Monday, April 29, 2013

Guest blog - How do our Feet Change During Pregnancy by Sally McGinnity, Podiatrist

We recently had a chat with our friends at Athlete's Foot in Bondi Junction about the way a mothers feet can change during pregnancy.  I meet many mums who are wearing runners that are years old so we thought it would be a really great topic to bring you more information on - today we hear from podiatrist Sally McGinnity;

Our feet are very complex structures:


•    There are 26 bones in one foot, 
•    In both feet this makes up a quarter of the bones in our body.
•    33 Joints, 
•    Over 100 muscles, tendons and ligaments
•    We take on average 10, 000 steps a day- in a lifetime this would walk us around the globe 4 times!
Taking care of our feet is so important yet so often forgotten, until a pain or problem arises.  

 Many pregnant mothers visit a Podiatrist with the following questions: “I think my feet have grown, is that possible?” “Why am I experiencing pain in my feet now?” “Will this swelling ever go down?” “Are my feet now flat?”

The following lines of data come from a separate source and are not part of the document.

-- ==== Sys2Proof/Certificates/Slice0/Obligations.lean ====
section
/-!
DEFINITION. Certificates/Slice0/Obligations.lean: the statements for the provers, in the order of the manual's parts.
Where a statement gives the next state as a record update, every field it does not name is unchanged.
-/

open Sys2Proof Sys2Proof.Machine Sys2Proof.Safety

/-! ## The block, its clock and its reset -/

/-- A step takes the command at the front of the queue and runs it on the state with the queue's rest. -/
def Obligations.StepTakesFront : Prop :=
  ∀ (c : Instr) (rest : List Instr) (s : State),
    s.pending = c :: rest → step s = exec c { s with pending := rest }

/-- With no command waiting, a step takes an event that is due, and an event is due exactly when its time has come; with
none due, one millisecond passes (log entries 1 and 2). R18, R30, R33, R34, R69, R103, R112, R140, R174, R184, R193 and R206
give the times. -/
def Obligations.ClockTakesWhatIsDue : Prop :=
  (∀ s : State, s.pending = [] →
    (s.dueNext = none → s.due = [] ∧ step s = .next s.tick) ∧
    (∀ c, s.dueNext = some c → c ∈ s.due ∧ step s = exec c s.draw ∧
      (∀ p, c = .offHookDeclared p → ∃ n, (s.port p).classifier = .closure n ∧
        (if s.call p = none ∧ s.sense.power ≠ .normal ∧ (s.port p).sup = .idle then 200 else 30) ≤ n) ∧
      (∀ p, c = .onHookDeclared p → ∃ n, (s.port p).classifier = .breaking n ∧ 900 ≤ n) ∧
      (∀ p, c = .digitEnd p → (s.port p).classifier = .make ∧ ∃ n, (s.port p).makeTimer = some n ∧ 250 ≤ n) ∧
      (∀ p, c = .pulseEnd p → (s.port p).injector = .pulse 0) ∧
      (∀ p, c = .gapEnd p → (s.port p).injector = .gap 0) ∧
      (∀ h, c = .tAcceptExpiry h → ∃ e b, (s.entry e).binding = some b ∧ b.handle = h ∧ b.phase = .seizing ∧
        b.tAccept = some 0) ∧
      (∀ h, c = .tRingwaitExpiry h → ∃ e b, (s.entry e).binding = some b ∧ b.handle = h ∧ b.phase = .ringWait ∧
        b.tRingwait = some 0) ∧
      (∀ h, c = .tRingmaxExpiry h → ∃ e b, (s.entry e).binding = some b ∧ b.handle = h ∧
        (b.phase = .ringWait ∨ b.phase = .ringing) ∧ b.tRingmax = some 0) ∧
      (∀ h, c = .tReleaseExpiry h → ∃ e b, (s.entry e).binding = some b ∧ b.handle = h ∧ b.phase = .clearing ∧
        b.tRelease = some 0) ∧
      (∀ h, c = .segmentEnd h → ∃ r ∈ s.ringList, r.handle = h ∧ r.left = 0) ∧
      (∀ p, c = .tWaitExpiry p → ∃ w ∈ s.owq, w.port = p ∧ w.left = 0) ∧
      (c = .rangeStep → ∃ w, s.engine = .walk w ∧ w.left = 0) ∧
      (c = .sweepStep → s.sweepLeft = 0) ∧
      (c = .lossHoldExpiry → s.lossHold = some 0) ∧
      (c = .alignmentHoldExpiry → s.alignHold = some 0) ∧
      (c = .tTestExpiry → ∃ h, s.bus = some h ∧ h.left = 0) ∧
      (∀ failed, c = .storeClearEnd failed → s.engine = .storeClear 0))) ∧
  (∀ s : State, s.storeClearing = false →
    (∀ p n, (s.port p).classifier = .closure n →
      (if s.call p = none ∧ s.sense.power ≠ .normal ∧ (s.port p).sup = .idle then 200 else 30) ≤ n →
      .offHookDeclared p ∈ s.due) ∧
    (∀ p n, (s.port p).classifier = .breaking n → 900 ≤ n → .onHookDeclared p ∈ s.due) ∧
    (∀ p n, (s.port p).classifier = .make → (s.port p).makeTimer = some n → 250 ≤ n → .digitEnd p ∈ s.due) ∧
    (∀ p, (s.port p).injector = .pulse 0 → .pulseEnd p ∈ s.due) ∧
    (∀ p, (s.port p).injector = .gap 0 → .gapEnd p ∈ s.due) ∧
    (∀ e b, (s.entry e).binding = some b →
      (b.phase = .seizing → b.tAccept = some 0 → .tAcceptExpiry b.handle ∈ s.due) ∧
      (b.phase = .ringWait → b.tRingwait = some 0 → .tRingwaitExpiry b.handle ∈ s.due) ∧
      (b.phase = .ringWait ∨ b.phase = .ringing → b.tRingmax = some 0 → .tRingmaxExpiry b.handle ∈ s.due) ∧
      (b.phase = .clearing → b.tRelease = some 0 → .tReleaseExpiry b.handle ∈ s.due)) ∧
    (∀ r ∈ s.ringList, r.left = 0 → .segmentEnd r.handle ∈ s.due) ∧
    (∀ w ∈ s.owq, w.left = 0 → .tWaitExpiry w.port ∈ s.due) ∧
    (∀ w, s.engine = .walk w → w.left = 0 → .rangeStep ∈ s.due) ∧
    (s.sweepLeft = 0 → .sweepStep ∈ s.due) ∧ (s.lossHold = some 0 → .lossHoldExpiry ∈ s.due) ∧
    (s.alignHold = some 0 → .alignmentHoldExpiry ∈ s.due) ∧
    (∀ h, s.bus = some h → h.left = 0 → .tTestExpiry ∈ s.due)) ∧
  (∀ s : State, s.engine = .storeClear 0 → ∃ failed, s.due = [.storeClearEnd failed]) ∧
  (∀ s : State, s.storeClearing = false →
    s.tick =
      { s with
        ports := s.ports.map fun q =>
          { q with
            classifier := match q.classifier with
              | .closure n => .closure (n + 1)
              | .breaking n => .breaking (n + 1)
              | x => x
            makeTimer := match q.classifier with
              | .make => q.makeTimer.map (· + 1)
              | _ => q.makeTimer
            injector := match q.injector with
              | .pulse n => .pulse (n - 1)
              | .gap n => .gap (n - 1)
              | .idle => .idle }
        entries := s.entries.map fun r =>
          { r with
            binding := r.binding.map fun b =>
              { b with
                tAccept := b.tAccept.map (· - 1), tRingwait := b.tRingwait.map (· - 1)
                tRingmax := b.tRingmax.map (· - 1), tRelease := b.tRelease.map (· - 1) } }
        owq := s.owq.map fun w => { w with left := w.left - 1 }
        ringList := s.ringList.map fun r => { r with left := r.left - 1 }
        bus := s.bus.map fun h => { h with left := h.left - 1 }
        engine := match s.engine with
          | .walk w => .walk { w with left := w.left - 1 }
          | x => x
        sweepLeft := s.sweepLeft - 1
        lossHold := s.lossHold.map (· - 1)
        alignHold := s.alignHold.map (· - 1) }) ∧
  ∀ (s : State) (k : Nat), s.engine = .storeClear k → s.tick = { s with engine := .storeClear (k - 1) }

During pregnancy a mothers foot can change considerably (some of you may have experienced these changes for yourself) on average a woman’s foot can grow by up to half a size or more during pregnancy- so what’s happening to cause this? 

These changes to the structure of a mother’s foot during pregnancy can occur for the following reasons:

- In part due to the weight gain during pregnancy which can cause increased pressures placed on the feet. 

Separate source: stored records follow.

@[simp] theorem State.setLoop_fields (p : PortNo) (b : Bool) :
    (s.setLoop p b).pending = s.pending ∧ (s.setLoop p b).draws = s.draws ∧
    (s.setLoop p b).ports = s.ports.set p { s.port p with lineClosed := b } ∧ (s.setLoop p b).lines = s.lines ∧
    (s.setLoop p b).keyIndex = s.keyIndex ∧ (s.setLoop p b).keyPrefix = s.keyPrefix ∧
    (s.setLoop p b).cursor = s.cursor ∧ (s.setLoop p b).advance = s.advance ∧ (s.setLoop p b).slots = s.slots ∧
    (s.setLoop p b).pool = s.pool ∧ (s.setLoop p b).entries = s.entries ∧ (s.setLoop p b).nextHandle = s.nextHandle ∧
    (s.setLoop p b).owq = s.owq ∧ (s.setLoop p b).cadences = s.cadences ∧ (s.setLoop p b).ringQueue = s.ringQueue ∧
    (s.setLoop p b).ringList = s.ringList ∧ (s.setLoop p b).committed = s.committed ∧
    (s.setLoop p b).available = s.available ∧ (s.setLoop p b).sense = s.sense ∧ (s.setLoop p b).bus = s.bus ∧
    (s.setLoop p b).sweepPos = s.sweepPos ∧ (s.setLoop p b).sweepLeft = s.sweepLeft ∧ (s.setLoop p b).link = s.link ∧
    (s.setLoop p b).framer = s.framer ∧ (s.setLoop p b).lossHold = s.lossHold ∧
    (s.setLoop p b).alignHold = s.alignHold ∧ (s.setLoop p b).resetLine = s.resetLine ∧
    (s.setLoop p b).pendingRestart = s.pendingRestart ∧ (s.setLoop p b).assembly = s.assembly ∧
    (s.setLoop p b).engine = s.engine ∧ (s.setLoop p b).params = s.params ∧ (s.setLoop p b).counters = s.counters ∧
    (s.setLoop p b).out = s.out := by
  and_intros <;> rfl

@[simp] theorem State.vacate_fields (p : PortNo) :
    (s.vacate p).pending = s.pending ∧ (s.vacate p).draws = s.draws ∧ (s.vacate p).ports = s.ports ∧
    (s.vacate p).lines = s.lines.set p { (s.line p).ceased with damaged := false, withdrawn := false } ∧
    (s.vacate p).keyIndex = s.keyIndex.set p none ∧ (s.vacate p).keyPrefix = s.keyPrefix ∧
    (s.vacate p).cursor = s.cursor ∧ (s.vacate p).advance = s.advance ∧ (s.vacate p).slots = s.slots ∧
    (s.vacate p).pool = s.pool ∧ (s.vacate p).entries = s.entries ∧ (s.vacate p).nextHandle = s.nextHandle ∧
    (s.vacate p).owq = s.owq ∧ (s.vacate p).cadences = s.cadences ∧ (s.vacate p).ringQueue = s.ringQueue ∧
    (s.vacate p).ringList = s.ringList ∧ (s.vacate p).committed = s.committed ∧
    (s.vacate p).available = s.available ∧ (s.vacate p).sense = s.sense ∧ (s.vacate p).bus = s.bus ∧
    (s.vacate p).sweepPos = s.sweepPos ∧ (s.vacate p).sweepLeft = s.sweepLeft ∧ (s.vacate p).link = s.link ∧
    (s.vacate p).framer = s.framer ∧ (s.vacate p).lossHold = s.lossHold ∧ (s.vacate p).alignHold = s.alignHold ∧
    (s.vacate p).resetLine = s.resetLine ∧ (s.vacate p).pendingRestart = s.pendingRestart ∧
    (s.vacate p).assembly = s.assembly ∧ (s.vacate p).engine = s.engine ∧ (s.vacate p).params = s.params ∧
    (s.vacate p).counters = s.counters ∧ (s.vacate p).out = s.out := by
  and_intros <;> rfl

@[simp] theorem State.withdraw_fields (p : PortNo) :
    (s.withdraw p).pending = s.pending ∧ (s.withdraw p).draws = s.draws ∧ (s.withdraw p).ports = s.ports ∧
    (s.withdraw p).lines = s.lines.set p { s.line p with withdrawn := true } ∧
    (s.withdraw p).keyIndex = s.keyIndex.set p none ∧ (s.withdraw p).keyPrefix = s.keyPrefix ∧
    (s.withdraw p).cursor = s.cursor ∧ (s.withdraw p).advance = s.advance ∧ (s.withdraw p).slots = s.slots ∧
    (s.withdraw p).pool = s.pool ∧ (s.withdraw p).entries = s.entries ∧ (s.withdraw p).nextHandle = s.nextHandle ∧
    (s.withdraw p).owq = s.owq.filter (fun w => !decide (w.port = p)) ∧ (s.withdraw p).cadences = s.cadences ∧
    (s.withdraw p).ringQueue = s.ringQueue ∧ (s.withdraw p).ringList = s.ringList ∧
    (s.withdraw p).committed = s.committed ∧ (s.withdraw p).available = s.available ∧
    (s.withdraw p).sense = s.sense ∧ (s.withdraw p).bus = s.bus ∧ (s.withdraw p).sweepPos = s.sweepPos ∧
    (s.withdraw p).sweepLeft = s.sweepLeft ∧ (s.withdraw p).link = s.link ∧ (s.withdraw p).framer = s.framer ∧
    (s.withdraw p).lossHold = s.lossHold ∧ (s.withdraw p).alignHold = s.alignHold ∧
    (s.withdraw p).resetLine = s.resetLine ∧ (s.withdraw p).pendingRestart = s.pendingRestart ∧
    (s.withdraw p).assembly = s.assembly ∧ (s.withdraw p).engine = s.engine ∧ (s.withdraw p).params = s.params ∧
    (s.withdraw p).counters = s.counters ∧ (s.withdraw p).out = s.out := by
  and_intros <;> rfl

- Your body retains extra fluid whilst pregnant, this gradual swelling or oedema as it is often referred to, can begin in the 2nd trimester and continue late into the pregnancy. The swelling can be dependent on weather, time of day and time spent on feet.

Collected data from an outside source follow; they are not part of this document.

theorem quiet_offHook (p : PortNo) (hq : Quiet s) : Quiet (s.offHook p) := by
  unfold State.offHook
  dsimp only
  split
  · exact quiet_originate p hq
  · exact quiet_offHookBound p hq
  · exact hq

theorem quiet_onHookBound (p : PortNo) (hq : Quiet s) : Quiet (s.onHookBound p) := by
  have cleared (e : EntryNo) (b : Binding) :
      Quiet (if (s.entry e).damaged then s.bindingFailure e else s.enterClearing e b .lineClear fun t => t.toIdle p) := by
    split
    · exact quiet_bindingFailure e hq
    · exact quiet_enterClearing e b _ (fun _ h => h) hq
  unfold State.onHookBound
  split
  · exact hq
  · split
    · exact cleared _ _
    · exact cleared _ _
    · exact cleared _ _
    · exact hq

theorem quiet_onHook (p : PortNo) (hq : Quiet s) : Quiet (s.onHook p) := by
  unfold State.onHook
  dsimp only
  split
  · exact quiet_onHookBound p hq
  · exact hq
  · exact hq
  · exact hq

theorem quiet_closeLoop (p : PortNo) (ms : Nat) (hq : Quiet s) : Quiet (s.closeLoop p ms) := by
  unfold State.closeLoop
  dsimp only
  split
  · split
    · exact hq
    split
    · exact hq
    split
    · exact quiet_flash p hq
    · have hung := quiet_onHook p hq
      split <;> exact hung
  · split <;> exact hq
  · exact hq

/-! ## Link, reset, store clear -/

theorem quiet_sendRestart (c : RestartCause) (n : Nat) (hq : Quiet s) : Quiet (s.sendRestart c n) := by
  have sent := quiet_send s.powerReport (quiet_send (.restart c n) hq)
  unfold State.sendRestart
  dsimp only
  split
  · split
    · exact quiet_send _ (quiet_send _ sent)
    · exact quiet_send _ sent
  · split
    · exact quiet_send _ sent
    · exact sent

theorem quiet_tryAlign (hq : Quiet s) : Quiet s.tryAlign := by
  unfold State.tryAlign
  split <;> exact hq

theorem warmReset_out (s : State) : s.warmReset.out = s.out := by simp only [State.warmReset, State.silently]

theorem linkLoss_out (s : State) : s.linkLoss.out = s.out := by simp only [State.linkLoss, State.silently]

theorem quiet_warmReset (hq : Quiet s) : Quiet s.warmReset := quiet_out (warmReset_out s) hq

theorem quiet_linkLoss (hq : Quiet s) : Quiet s.linkLoss := quiet_out (linkLoss_out s) hq

theorem quiet_failLocation (i : SweepPos) (hq : Quiet s) : Quiet (s.failLocation i) := by
  unfold State.failLocation
  split <;> exact hq

/-! ## Events -/

/-- What a command leaves is again quiet. -/
def Quiets (r : Result) : Prop := ∀ t, r = .next t → Quiet t

theorem quiets_next {t : State} (h : Quiet t) : Quiets (.next t) := fun _ e => by cases e; exact h

theorem quiets_takeMessage (f : State → State) (hq : Quiet s) : Quiets (s.takeMessage f) := by
  refine quiets_next ?_
  split
  · exact quiet_release _
  · exact hq

/-- RESET_CABINET apart, every message of the exchange is taken in one way (R189). -/
theorem message_taken {i : Instr} (h : isMessage i = true) :
    (∃ tag, i = .resetCabinet tag) ∨ ∃ f, ∀ s, exec i s = s.takeMessage f := by
  cases i with
  | resetCabinet tag => exact .inl ⟨tag, rfl⟩
  | offer t a c => exact .inr ⟨_, fun s => show execOffer t a c s = _ from rfl⟩
  | grant t a => exact .inr ⟨_, fun s => show execGrant t a s = _ from rfl⟩
  | deny t a => exact .inr ⟨_, fun s => show execDeny t a s = _ from rfl⟩
  | answer t a => exact .inr ⟨_, fun s => show execAnswer t a s = _ from rfl⟩
  | clear t a c => exact .inr ⟨_, fun s => show execClear t a c s = _ from rfl⟩
  | cleared t a => exact .inr ⟨_, fun s => show execCleared t a s = _ from rfl⟩
  | meter t a n => exact .inr ⟨_, fun s => show execMeter t a n s = _ from rfl⟩
  | blockSlot t n => exact .inr ⟨_, fun s => show execBlockSlot t n s = _ from rfl⟩
  | unblockSlot t n => exact .inr ⟨_, fun s => show execUnblockSlot t n s = _ from rfl⟩
  | testConnect t a f => exact .inr ⟨_, fun s => show execTestConnect t a f s = _ from rfl⟩
  | testRelease t a => exact .inr ⟨_, fun s => show execTestRelease t a s = _ from rfl⟩
  | writeLine t a w => exact .inr ⟨_, fun s => show execWriteLine t a w s = _ from rfl⟩
  | readLine t a => exact .inr ⟨_, fun s => show execReadLine t a s = _ from rfl⟩
  | ceaseLine t a => exact .inr ⟨_, fun s => show execCeaseLine t a s = _ from rfl⟩
  | clearRange t f l => exact .inr ⟨_, fun s => show execClearRange t f l s = _ from rfl⟩
  | setCursor t p => exact .inr ⟨_, fun s => show execSetCursor t p s = _ from rfl⟩
  | setAdvance t w r d => exact .inr ⟨_, fun s => show execSetAdvance t w r d s = _ from rfl⟩
  | setPrefix t v => exact .inr ⟨_, fun s => show execSetPrefix t v s = _ from rfl⟩
  | setCadence t n ds => exact .inr ⟨_, fun s => show execSetCadence t n ds s = _ from rfl⟩
  | readCadence t n => exact .inr ⟨_, fun s => show execReadCadence t n s = _ from rfl⟩
  | setParam t p v => exact .inr ⟨_, fun s => show execSetParam t p v s = _ from rfl⟩
  | readParam t => exact .inr ⟨_, fun s => show execReadParam t s = _ from rfl⟩
  | queryLine t a => exact .inr ⟨_, fun s => show execQueryLine t a s = _ from rfl⟩
  | querySlots t => exact .inr ⟨_, fun s => show execQuerySlots t s = _ from rfl⟩
  | readCounters t b => exact .inr ⟨_, fun s => show execReadCounters t b s = _ from rfl⟩
  | badMessage t => exact .inr ⟨_, fun s => show execBadMessage t s = _ from rfl⟩
  | _ => exact absurd h (by simp [isMessage, encodeBody])

theorem quiets_message {i : Instr} (h : isMessage i = true) (hq : Quiet s) : Quiets (exec i s) := by
  obtain ⟨tag, rfl⟩ | ⟨f, hf⟩ := message_taken h
  · refine quiets_next ?_
    split
    · have reset : Quiet (s.ack tag .ok).warmReset := quiet_warmReset (quiet_reply s _)
      dsimp only
      generalize (s.ack tag .ok).warmReset = t at reset ⊢
      exact quiet_sendRestart _ _ reset
    · exact hq
  · rw [hf]
    exact quiets_takeMessage f hq

theorem quiets_octetTaken (o : Nat) (hq : Quiet s) : Quiets (execOctetTaken o s) := by
  unfold execOctetTaken
  split
  · split
    · split
      · exact quiets_next hq
      · exact quiets_next hq
    · dsimp only
      split
      · exact quiets_next hq
      · unfold State.completeFrame
        split
        · rw [runMessage_eq]
          split
          · next hm => exact quiets_message (s := { s with assembly := [] }) hm hq
          · exact quiets_next hq
        · exact quiets_next hq
  · exact quiets_next hq

theorem quiet_endWalk (w : RangeWalk) (m : Message) (s : State) : Quiet (s.endWalk w m) := by
  unfold State.endWalk
  dsimp only
  split
  · exact quiet_release _
  · exact quiet_reply _ _

theorem quiets_rangeStep (hq : Quiet s) : Quiets (execRangeStep s) := by
  refine quiets_next ?_
  split
  · split
    · exact quiet_endWalk _ _ _
    · dsimp only
      split
      · exact quiet_endWalk _ _ _
      · exact quiet_release _
  · exact hq

theorem quiets_sweepStep (hq : Quiet s) : Quiets (execSweepStep s) := by
  refine quiets_next ?_
  split
  · exact hq
  have moved : Quiet { s with sweepPos := s.sweepPos + 1, sweepLeft := sweepStepMs } := hq
  unfold State.sweepRead
  split
  · split
    · exact quiet_lineActions _ moved
    · exact moved
  · split
    · exact quiet_slotFailure _ moved
    · exact moved
  · split
    · exact quiet_bindingFailure _ moved
    · exact moved

theorem quiets_gapEnd (p : PortNo) (hq : Quiet s) : Quiets (execGapEnd p s) := by
  refine quiets_next ?_
  split
  · split
    · unfold State.endGap
      dsimp only
      split
      · split
        · exact quiet_bindingFailure _ hq
        · unfold State.startTrain
          split
          · split <;> exact hq
          · exact hq
      · exact hq
    · exact hq
  · exact hq

theorem quiets_loopOpen (p : PortNo) (hq : Quiet s) : Quiets (execLoopOpen p s) := by
  refine quiets_next ?_
  split
  · dsimp only
    split
    · split <;> exact hq
    · exact hq
  · exact hq

theorem quiets_loopClosed (p : PortNo) (ms : Nat) (hq : Quiet s) : Quiets (execLoopClosed p ms s) := by
  refine quiets_next ?_
  split
  · exact hq
  dsimp only
  split
  · exact quiet_closeLoop p ms hq
  · exact hq

theorem quiets_digitEnd (p : PortNo) (hq : Quiet s) : Quiets (execDigitEnd p s) := by
  refine quiets_next ?_
  split
  · split
    · exact hq
    · exact quiet_deliver p _ hq
  · exact hq

theorem quiets_senseReading (c : Channel) (v : Option Int) (hq : Quiet s) : Quiets (execSenseReading c v s) := by
  refine quiets_next ?_
  split
  · exact hq
  split
  · split
    · exact quiet_validStep c _ hq
    · exact quiet_invalidStep c hq
  · exact quiet_invalidStep c hq

theorem quiets_storeClearEnd (failed : List Nat) (hq : Quiet s) : Quiets (execStoreClearEnd failed s) := by
  refine quiets_next ?_
  split
  · exact quiet_tryAlign (quiet_foldl _ (fun _ i h => quiet_failLocation i h) _ hq)
  · exact hq

/-- Every command leaves nothing waiting for a reply. -/
theorem quiets_exec (i : Instr) (hq : Quiet s) : Quiets (exec i s) := by
  cases hm : isMessage i with
  | true => exact quiets_message hm hq
  | false =>
    cases i with
    | badFrame => exact quiets_next (by split <;> exact hq)
    | loopClosed p ms => exact quiets_loopClosed p ms hq
    | loopOpen p => exact quiets_loopOpen p hq
    | offHookDeclared p =>
      refine quiets_next ?_
      split
      · exact quiet_offHook p hq
      · exact hq
    | onHookDeclared p =>
      refine quiets_next ?_
      split
      · exact quiet_onHook p hq
      · exact hq
    | digitEnd p => exact quiets_digitEnd p hq
    | segmentEnd h => exact quiets_next hq
    | pulseEnd p => exact quiets_next (by split <;> exact hq)
    | gapEnd p => exact quiets_gapEnd p hq
    | tAcceptExpiry h =>
      exact quiets_next (quiet_onExpiry h _ (fun e b _ => quiet_enterClearing e b _ fun _ ht => ht) hq)
    | tRingwaitExpiry h =>
      exact quiets_next (quiet_onExpiry h _ (fun e b _ ht => quiet_enterClearing e b _ (fun _ hu => hu) ht) hq)
    | tRingmaxExpiry h =>
      exact quiets_next (quiet_onExpiry h _ (fun e b _ => quiet_enterClearing e b _ fun _ ht => ht) hq)
    | tReleaseExpiry h => exact quiets_next (quiet_onExpiry h _ (fun e b _ ht => quiet_retire e b ht) hq)
    | tWaitExpiry p => exact quiets_next (by split <;> exact hq)
    | tTestExpiry =>
      refine quiets_next ?_
      split
      · exact hq
      · exact quiet_reply _ _
    | rangeStep => exact quiets_rangeStep hq
    | sweepStep => exact quiets_sweepStep hq
    | senseReading c v => exact quiets_senseReading c v hq
    | storageUpset l => exact quiets_next (by split <;> exact hq)
    | framerLost =>
      refine quiets_next ?_
      split
      · exact hq
      · dsimp only
        split <;> exact hq
    | framerAligned =>
      refine quiets_next ?_
      split
      · exact hq
      · dsimp only
        split
        · exact hq
        · exact hq
        · exact quiet_tryAlign hq
    | lossHoldExpiry =>
      refine quiets_next ?_
      split
      · exact quiet_linkLoss hq
      · exact hq
    | alignmentHoldExpiry =>
      refine quiets_next ?_
      split
      · exact quiet_sendRestart _ _ hq
      · exact hq
    | resetLineAsserted =>
      refine quiets_next ?_
      split
      · exact hq
      · dsimp only
        split
        · exact hq
        · exact quiet_out (warmReset_out { s with resetLine := .asserted }) hq
    | resetLineReleased =>
      refine quiets_next ?_
      split
      · exact hq
      · exact quiet_tryAlign hq
    | powerOn f r => exact quiets_next hq
    | storeClearEnd failed => exact quiets_storeClearEnd failed hq
    | octetTaken o => exact quiets_octetTaken o hq
    | offer t a c => cases c <;> exact absurd hm (by simp [isMessage, encodeBody])
    | _ => exact absurd hm (by simp [isMessage, encodeBody])

theorem quiet_step {t : State} (hq : Quiet s) (h : step s = .next t) : Quiet t := by
  unfold step at h
  split at h
  · next rest _ => exact quiets_exec (s := { s with pending := rest }) _ hq t h
  · split at h
    · exact quiets_exec (s := s.draw) _ hq t h
    · cases h
      unfold State.tick
      split <;> exact hq

/-- Settles O55: a step is a run of moves, each of which keeps the counters, the parameters, the capacity and the band;
and it ends with its replies sent. -/
theorem boundsAreKept : Obligations.BoundsAreKept := by
  intro s t quiet ordered counted follows h
  obtain ⟨counted', ordered', follows'⟩ := Moves.keeps Bounded.move (moves_step h) ⟨counted, ordered, follows⟩
  exact ⟨quiet_step quiet h, ordered', counted', follows'⟩

end Sys2Proof.Machine
end

section
/-!
PROOFS. The moves that hold failures and budget passes, cut further: between their parts a promise may be open for the
entries of the calls that are being ended, and for the port of a record that has just been withdrawn.
-/
namespace Sys2Proof.Machine

open Sys2Proof.Safety

variable {s : State}

/-- A state inside a move: the entries whose calls are being ended, and the ports whose quarantine is still to come. -/
structure Stage where
  leaving : List EntryNo
  withdrawing : List PortNo
  state : State

/-- What becomes of the slot of a call that ends (R52, R60). -/
inductive SlotEnd (s : State) (n : SlotNo) : State → Prop
  | suspect : SlotEnd s n (s.suspect n)
  | free : SlotEnd s n (s.freeSlot n)
  | block : SlotEnd s n (s.blockSlot n)

/-- The entry of a call is emptied and its port settled (R45, R89). -/
def State.endCall (s : State) (e : EntryNo) (b : Binding) : State := (s.writeEntry e none).settle b.port

/-- The last of the ringing list goes to the head of the ring queue (R126). -/
def State.shed (s : State) (r : RingEntry) (e : EntryNo) (b : Binding) : State :=
  let t := s.dropRinging r.handle
  let u := { t with
    ringQueue := { handle := r.handle, port := r.port, cadence := r.cadence, load := r.load } :: t.ringQueue
    counters := { t.counters with ringSheds := bump t.counters.ringSheds } }
  u.writeEntry e (some { b with phase := .ringWait, tRingwait := some (s.params.tRingwait * secondMs) })

/-- The head of the ring queue joins the ringing list (R128). -/
def State.startRing (s : State) (q : QueueEntry) (e : EntryNo) (b : Binding) : State :=
  let t := s.dropQueued q.handle
  let u := { t with
    ringList := t.ringList ++
      [({ handle := q.handle, port := q.port, cadence := q.cadence, load := q.load, segment := 0,
          left := s.segmentMs q.cadence 0 } : RingEntry)]
    committed := t.committed + q.load }
  u.writeEntry e (some { b with phase := .ringing, tRingwait := none })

- The other factor is the hormone Relaxin. Relaxin is released to relax the ligaments around the pelvic area during childbirth. However, it can also create an increased laxity in the ligaments of your feet. All 26 bones are held together by ligaments, so whilst the bones in the foot are not growing, the ligaments are holding these bones together can start to loosen, creating a degree of spread and flattening of the arch of the foot.

Whilst the swelling will subside generally after a month of delivery, the foot spreading due to the change in the ligament structure can be permanent.  Around half the Mum’s out there report a change in foot size by half to a full size after having babies.

For those that experience these changes during and after pregnancy it is important to ensure that your shoes are the right fit to your current size. There is no point trying to squeeze your foot back into your pre-pregnancy shoes as this can lead to ingrown toenails, aggravating bunions, or creating corns and calluses. Correct footwear and being fitted correctly can be biggest factor in avoiding and treating foot complaints during pregnancy. If you have concerns about your feet during pregnancy seeing a Podiatrist can be a good place to start.